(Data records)
════════════════════
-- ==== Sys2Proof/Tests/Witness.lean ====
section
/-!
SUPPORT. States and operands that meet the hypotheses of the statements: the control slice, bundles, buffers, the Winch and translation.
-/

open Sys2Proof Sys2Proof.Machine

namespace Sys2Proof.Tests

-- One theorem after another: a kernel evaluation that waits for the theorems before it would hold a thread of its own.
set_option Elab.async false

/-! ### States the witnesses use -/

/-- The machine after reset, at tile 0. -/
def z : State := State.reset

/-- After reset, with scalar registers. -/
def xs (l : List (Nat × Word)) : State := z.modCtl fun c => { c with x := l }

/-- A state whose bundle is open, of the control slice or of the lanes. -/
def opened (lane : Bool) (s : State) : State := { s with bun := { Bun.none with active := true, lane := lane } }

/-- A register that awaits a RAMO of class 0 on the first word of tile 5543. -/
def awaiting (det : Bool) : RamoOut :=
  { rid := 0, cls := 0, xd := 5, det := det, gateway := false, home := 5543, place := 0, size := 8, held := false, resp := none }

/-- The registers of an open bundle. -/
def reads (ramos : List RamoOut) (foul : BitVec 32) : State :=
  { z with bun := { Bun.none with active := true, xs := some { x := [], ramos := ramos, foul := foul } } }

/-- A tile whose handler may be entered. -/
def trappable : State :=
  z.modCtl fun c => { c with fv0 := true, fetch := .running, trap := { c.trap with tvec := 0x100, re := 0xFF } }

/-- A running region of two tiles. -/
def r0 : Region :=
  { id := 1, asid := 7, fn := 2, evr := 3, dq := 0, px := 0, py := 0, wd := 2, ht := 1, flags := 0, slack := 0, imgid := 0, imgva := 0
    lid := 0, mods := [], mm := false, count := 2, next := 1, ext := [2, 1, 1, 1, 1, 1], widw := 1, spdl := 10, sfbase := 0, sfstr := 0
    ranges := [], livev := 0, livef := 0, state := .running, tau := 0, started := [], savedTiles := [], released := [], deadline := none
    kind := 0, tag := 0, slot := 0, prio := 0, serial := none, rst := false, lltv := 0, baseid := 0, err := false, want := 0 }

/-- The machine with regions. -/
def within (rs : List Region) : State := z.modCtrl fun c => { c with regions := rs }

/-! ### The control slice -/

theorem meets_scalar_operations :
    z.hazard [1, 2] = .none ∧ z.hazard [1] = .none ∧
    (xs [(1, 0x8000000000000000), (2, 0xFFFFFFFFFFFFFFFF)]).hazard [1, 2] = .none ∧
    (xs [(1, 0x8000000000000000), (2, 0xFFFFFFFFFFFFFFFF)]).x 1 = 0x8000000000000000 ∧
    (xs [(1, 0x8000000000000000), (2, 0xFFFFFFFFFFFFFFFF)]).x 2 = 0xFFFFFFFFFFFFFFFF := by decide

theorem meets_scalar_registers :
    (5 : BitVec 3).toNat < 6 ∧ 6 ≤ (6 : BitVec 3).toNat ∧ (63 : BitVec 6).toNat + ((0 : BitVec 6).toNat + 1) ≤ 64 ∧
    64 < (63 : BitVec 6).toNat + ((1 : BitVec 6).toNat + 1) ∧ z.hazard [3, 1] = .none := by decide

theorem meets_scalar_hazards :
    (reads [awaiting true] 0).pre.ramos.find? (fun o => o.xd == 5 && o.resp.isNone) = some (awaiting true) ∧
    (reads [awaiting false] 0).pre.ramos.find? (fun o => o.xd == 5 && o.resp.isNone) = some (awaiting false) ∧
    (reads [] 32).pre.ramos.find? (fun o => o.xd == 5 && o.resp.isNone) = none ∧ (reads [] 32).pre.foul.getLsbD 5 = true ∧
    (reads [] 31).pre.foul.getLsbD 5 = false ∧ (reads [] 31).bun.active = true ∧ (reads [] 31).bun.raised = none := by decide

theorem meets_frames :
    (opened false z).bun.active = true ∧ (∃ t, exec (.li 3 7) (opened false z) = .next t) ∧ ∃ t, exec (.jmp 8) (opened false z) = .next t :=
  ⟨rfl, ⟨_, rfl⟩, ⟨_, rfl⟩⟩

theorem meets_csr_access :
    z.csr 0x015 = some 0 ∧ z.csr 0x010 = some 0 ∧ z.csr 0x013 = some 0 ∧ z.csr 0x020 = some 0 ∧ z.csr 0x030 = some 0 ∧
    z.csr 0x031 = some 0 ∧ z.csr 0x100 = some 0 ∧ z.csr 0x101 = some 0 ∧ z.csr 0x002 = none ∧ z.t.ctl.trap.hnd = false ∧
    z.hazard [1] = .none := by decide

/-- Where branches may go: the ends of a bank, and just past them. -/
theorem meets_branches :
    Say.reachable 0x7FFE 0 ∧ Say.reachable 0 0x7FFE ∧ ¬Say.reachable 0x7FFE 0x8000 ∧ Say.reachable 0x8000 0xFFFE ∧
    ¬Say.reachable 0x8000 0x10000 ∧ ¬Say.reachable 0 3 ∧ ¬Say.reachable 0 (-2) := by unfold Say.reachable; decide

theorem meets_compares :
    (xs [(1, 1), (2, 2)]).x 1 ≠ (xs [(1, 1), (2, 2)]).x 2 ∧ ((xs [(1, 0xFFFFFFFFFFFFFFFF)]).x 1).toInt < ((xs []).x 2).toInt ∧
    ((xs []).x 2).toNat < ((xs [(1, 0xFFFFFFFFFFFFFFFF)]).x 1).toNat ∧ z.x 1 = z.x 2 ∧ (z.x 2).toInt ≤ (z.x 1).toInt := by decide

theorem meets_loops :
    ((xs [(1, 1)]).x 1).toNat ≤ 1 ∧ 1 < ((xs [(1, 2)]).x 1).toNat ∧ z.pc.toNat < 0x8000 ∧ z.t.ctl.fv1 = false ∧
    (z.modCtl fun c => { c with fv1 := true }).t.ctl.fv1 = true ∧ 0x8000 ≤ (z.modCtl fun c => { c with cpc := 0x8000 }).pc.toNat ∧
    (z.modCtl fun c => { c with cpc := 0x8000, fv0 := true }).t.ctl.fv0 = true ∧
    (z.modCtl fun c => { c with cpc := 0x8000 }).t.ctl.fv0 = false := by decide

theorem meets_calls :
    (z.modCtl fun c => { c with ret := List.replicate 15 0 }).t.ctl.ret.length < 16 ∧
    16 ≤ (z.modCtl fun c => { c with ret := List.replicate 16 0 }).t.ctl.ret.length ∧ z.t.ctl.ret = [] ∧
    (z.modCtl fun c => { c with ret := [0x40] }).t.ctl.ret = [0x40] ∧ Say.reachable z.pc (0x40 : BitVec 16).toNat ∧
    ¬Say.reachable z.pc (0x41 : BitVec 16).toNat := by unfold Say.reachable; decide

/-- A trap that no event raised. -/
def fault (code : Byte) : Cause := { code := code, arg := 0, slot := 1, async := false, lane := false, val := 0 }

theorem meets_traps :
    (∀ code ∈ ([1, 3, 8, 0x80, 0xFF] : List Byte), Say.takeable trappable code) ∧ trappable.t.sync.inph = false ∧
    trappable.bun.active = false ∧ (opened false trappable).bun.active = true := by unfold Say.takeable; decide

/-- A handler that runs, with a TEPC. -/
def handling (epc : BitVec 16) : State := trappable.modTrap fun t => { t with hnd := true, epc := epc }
════════════════════
▶ THE TASK
The answer should be a single number: the count of lines in the data that include the string "trappable".

▶ RESPONSE AREA
4